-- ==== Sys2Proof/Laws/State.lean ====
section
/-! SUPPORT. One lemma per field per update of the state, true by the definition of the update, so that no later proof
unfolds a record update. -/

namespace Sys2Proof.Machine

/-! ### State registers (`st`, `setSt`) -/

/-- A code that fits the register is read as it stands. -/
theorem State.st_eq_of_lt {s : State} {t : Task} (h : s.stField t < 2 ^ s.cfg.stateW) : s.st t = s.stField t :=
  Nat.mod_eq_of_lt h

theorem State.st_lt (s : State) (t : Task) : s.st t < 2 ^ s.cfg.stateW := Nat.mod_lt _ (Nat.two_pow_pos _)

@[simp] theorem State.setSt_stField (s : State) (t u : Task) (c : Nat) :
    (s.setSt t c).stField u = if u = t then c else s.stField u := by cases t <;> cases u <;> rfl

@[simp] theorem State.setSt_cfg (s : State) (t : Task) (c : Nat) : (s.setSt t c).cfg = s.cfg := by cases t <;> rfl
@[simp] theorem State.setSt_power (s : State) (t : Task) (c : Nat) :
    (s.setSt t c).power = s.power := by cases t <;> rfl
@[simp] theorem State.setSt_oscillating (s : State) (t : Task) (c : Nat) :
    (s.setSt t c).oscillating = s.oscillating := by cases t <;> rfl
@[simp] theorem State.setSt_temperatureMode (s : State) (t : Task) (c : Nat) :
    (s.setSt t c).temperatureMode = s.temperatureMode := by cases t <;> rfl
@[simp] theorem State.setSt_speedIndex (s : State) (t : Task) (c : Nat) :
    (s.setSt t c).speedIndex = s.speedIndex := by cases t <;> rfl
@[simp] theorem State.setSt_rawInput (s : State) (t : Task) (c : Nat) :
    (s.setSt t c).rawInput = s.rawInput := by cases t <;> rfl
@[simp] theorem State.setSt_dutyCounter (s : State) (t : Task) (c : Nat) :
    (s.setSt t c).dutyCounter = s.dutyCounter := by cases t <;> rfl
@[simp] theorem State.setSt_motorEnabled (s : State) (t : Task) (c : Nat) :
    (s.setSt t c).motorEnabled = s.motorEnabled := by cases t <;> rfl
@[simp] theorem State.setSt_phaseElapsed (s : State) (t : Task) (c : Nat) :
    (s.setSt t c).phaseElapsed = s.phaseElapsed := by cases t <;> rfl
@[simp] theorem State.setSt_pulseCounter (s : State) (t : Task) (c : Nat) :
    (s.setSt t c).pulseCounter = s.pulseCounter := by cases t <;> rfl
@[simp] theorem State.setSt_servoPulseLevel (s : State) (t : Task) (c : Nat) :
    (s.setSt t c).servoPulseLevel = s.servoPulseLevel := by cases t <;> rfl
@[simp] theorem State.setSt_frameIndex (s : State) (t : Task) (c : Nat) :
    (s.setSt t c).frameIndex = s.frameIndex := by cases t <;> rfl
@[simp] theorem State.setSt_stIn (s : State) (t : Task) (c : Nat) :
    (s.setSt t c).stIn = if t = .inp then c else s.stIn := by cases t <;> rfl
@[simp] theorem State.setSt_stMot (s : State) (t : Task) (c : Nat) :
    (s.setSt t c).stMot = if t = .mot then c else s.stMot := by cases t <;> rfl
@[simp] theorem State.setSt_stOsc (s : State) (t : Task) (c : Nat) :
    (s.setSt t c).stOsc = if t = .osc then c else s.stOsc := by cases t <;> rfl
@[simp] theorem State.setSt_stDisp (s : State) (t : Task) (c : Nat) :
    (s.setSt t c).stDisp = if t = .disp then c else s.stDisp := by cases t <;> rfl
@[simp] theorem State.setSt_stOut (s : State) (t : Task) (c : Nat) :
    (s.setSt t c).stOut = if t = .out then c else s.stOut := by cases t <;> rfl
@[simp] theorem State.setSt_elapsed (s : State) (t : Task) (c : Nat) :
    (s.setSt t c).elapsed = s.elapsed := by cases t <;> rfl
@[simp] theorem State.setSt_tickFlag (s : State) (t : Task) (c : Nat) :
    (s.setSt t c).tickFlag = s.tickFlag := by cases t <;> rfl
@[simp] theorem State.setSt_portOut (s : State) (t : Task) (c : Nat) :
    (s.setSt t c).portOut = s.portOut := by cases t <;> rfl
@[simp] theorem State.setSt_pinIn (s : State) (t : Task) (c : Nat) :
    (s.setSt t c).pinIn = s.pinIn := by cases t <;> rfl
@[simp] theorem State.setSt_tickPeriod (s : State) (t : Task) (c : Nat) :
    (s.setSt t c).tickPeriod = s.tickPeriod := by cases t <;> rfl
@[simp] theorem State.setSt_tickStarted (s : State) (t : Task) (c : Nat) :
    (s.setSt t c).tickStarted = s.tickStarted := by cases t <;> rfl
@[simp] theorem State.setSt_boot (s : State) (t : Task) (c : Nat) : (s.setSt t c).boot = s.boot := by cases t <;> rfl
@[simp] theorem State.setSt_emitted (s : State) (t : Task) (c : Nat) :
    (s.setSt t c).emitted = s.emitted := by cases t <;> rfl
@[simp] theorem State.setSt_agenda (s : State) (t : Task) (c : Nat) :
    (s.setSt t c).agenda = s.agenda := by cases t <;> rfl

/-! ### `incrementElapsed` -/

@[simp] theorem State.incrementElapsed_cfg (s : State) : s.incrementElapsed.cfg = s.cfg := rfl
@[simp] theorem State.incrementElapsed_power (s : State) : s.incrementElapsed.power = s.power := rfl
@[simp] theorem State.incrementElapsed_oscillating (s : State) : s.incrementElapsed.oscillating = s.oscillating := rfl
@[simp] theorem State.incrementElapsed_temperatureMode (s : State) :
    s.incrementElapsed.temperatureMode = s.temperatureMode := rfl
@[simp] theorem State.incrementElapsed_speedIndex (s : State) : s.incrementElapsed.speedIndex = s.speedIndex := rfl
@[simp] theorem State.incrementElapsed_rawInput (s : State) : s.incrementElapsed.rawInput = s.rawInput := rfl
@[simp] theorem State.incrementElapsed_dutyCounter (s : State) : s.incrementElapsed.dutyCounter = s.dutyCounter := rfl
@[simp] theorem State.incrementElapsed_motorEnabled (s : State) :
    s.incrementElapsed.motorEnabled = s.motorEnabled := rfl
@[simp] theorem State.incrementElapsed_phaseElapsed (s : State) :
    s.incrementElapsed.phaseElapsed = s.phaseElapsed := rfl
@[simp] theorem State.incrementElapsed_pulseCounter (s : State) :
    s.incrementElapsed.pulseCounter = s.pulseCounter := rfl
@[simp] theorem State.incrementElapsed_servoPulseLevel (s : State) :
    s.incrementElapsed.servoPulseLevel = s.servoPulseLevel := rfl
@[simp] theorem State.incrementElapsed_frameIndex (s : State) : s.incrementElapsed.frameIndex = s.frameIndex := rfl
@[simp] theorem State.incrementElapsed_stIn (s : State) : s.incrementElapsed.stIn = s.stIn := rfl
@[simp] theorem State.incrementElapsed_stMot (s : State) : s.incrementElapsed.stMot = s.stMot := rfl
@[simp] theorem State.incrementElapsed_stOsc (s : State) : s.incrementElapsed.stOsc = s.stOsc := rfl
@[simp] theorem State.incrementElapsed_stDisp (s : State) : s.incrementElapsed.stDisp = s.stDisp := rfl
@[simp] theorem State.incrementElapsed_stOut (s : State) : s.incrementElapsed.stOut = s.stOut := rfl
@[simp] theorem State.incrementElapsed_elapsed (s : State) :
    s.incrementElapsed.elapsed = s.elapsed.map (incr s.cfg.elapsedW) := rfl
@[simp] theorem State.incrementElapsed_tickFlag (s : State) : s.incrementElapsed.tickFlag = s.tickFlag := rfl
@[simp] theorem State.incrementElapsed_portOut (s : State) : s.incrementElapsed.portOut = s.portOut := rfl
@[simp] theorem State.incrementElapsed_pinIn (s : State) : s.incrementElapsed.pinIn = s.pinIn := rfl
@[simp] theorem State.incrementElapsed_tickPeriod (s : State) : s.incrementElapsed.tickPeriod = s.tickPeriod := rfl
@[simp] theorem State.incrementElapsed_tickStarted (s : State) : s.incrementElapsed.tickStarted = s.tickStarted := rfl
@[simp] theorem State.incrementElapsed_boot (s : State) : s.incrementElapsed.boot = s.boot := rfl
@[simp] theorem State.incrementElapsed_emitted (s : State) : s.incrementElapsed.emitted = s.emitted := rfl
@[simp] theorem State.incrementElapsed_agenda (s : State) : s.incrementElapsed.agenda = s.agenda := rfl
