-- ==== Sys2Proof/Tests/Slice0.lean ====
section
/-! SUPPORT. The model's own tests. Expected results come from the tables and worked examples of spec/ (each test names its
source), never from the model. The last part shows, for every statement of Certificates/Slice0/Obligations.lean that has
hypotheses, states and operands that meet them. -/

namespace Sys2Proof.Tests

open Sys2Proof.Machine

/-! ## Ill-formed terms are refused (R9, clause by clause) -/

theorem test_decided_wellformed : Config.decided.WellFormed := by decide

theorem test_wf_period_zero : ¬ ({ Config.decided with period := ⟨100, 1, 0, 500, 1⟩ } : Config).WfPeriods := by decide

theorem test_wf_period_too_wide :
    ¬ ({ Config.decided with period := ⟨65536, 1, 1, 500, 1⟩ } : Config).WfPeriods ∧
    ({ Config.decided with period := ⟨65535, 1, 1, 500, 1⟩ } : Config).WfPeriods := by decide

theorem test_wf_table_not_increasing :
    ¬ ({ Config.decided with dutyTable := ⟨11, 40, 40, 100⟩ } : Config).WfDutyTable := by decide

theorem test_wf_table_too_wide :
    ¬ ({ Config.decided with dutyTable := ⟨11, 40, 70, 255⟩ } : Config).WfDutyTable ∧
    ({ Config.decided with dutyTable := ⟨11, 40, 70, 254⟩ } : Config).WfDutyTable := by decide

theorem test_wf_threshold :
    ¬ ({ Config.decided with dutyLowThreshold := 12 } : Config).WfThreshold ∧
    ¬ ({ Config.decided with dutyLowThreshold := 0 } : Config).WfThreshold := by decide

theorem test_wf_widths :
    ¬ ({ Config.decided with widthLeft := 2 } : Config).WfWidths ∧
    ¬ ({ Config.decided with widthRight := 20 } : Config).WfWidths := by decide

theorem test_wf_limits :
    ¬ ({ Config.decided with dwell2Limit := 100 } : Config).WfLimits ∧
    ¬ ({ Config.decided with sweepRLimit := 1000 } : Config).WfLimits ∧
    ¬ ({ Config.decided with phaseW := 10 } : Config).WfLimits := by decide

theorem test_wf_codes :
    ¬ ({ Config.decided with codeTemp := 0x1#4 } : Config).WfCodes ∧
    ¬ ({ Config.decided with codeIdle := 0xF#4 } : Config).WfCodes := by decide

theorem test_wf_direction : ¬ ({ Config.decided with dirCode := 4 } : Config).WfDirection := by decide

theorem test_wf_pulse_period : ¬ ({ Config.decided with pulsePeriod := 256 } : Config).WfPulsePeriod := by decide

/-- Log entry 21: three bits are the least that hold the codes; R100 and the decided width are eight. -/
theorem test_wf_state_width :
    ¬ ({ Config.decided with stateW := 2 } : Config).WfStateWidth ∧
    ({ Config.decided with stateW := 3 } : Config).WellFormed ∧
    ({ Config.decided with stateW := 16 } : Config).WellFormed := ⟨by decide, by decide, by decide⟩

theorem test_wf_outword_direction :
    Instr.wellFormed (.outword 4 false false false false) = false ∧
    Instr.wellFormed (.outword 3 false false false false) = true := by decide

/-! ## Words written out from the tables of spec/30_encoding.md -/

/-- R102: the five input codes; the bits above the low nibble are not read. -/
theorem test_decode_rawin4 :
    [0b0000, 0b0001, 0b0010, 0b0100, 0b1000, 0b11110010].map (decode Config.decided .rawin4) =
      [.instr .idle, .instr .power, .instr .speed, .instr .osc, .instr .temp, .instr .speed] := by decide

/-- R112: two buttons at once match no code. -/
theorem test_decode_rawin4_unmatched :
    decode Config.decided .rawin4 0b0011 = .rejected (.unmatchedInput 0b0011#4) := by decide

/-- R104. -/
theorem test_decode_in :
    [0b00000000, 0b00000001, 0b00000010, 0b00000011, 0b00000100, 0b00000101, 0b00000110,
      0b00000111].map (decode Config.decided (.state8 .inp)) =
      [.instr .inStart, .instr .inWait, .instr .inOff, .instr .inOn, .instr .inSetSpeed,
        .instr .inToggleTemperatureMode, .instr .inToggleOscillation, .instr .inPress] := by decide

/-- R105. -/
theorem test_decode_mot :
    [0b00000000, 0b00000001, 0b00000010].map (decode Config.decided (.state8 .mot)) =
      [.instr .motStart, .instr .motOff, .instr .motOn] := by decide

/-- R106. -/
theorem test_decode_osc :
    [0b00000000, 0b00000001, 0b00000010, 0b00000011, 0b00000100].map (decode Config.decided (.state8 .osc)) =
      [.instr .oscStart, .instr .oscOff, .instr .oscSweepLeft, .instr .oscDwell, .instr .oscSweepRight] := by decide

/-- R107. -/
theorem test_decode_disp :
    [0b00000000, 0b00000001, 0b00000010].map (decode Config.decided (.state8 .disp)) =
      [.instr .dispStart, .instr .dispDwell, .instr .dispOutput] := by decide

:::::

* [About this task] Output only an exact transcription of the lines above from the one with "theorem test_decided_wellformed : Config.decided.WellFormed" up to and including the one with "period := ⟨65536, 1, 1, 500, 1⟩".

* [Response for this exercise]
theorem test_decided_wellformed : Config.decided.WellFormed := by decide

theorem test_wf_period_zero : ¬ ({ Config.decided with period := ⟨100, 1, 0, 500, 1⟩ } : Config).WfPeriods := by decide

theorem test_wf_period_too_wide :
    ¬ ({ Config.decided with period := ⟨65536, 1, 1, 500, 1⟩ } : Config).WfPeriods ∧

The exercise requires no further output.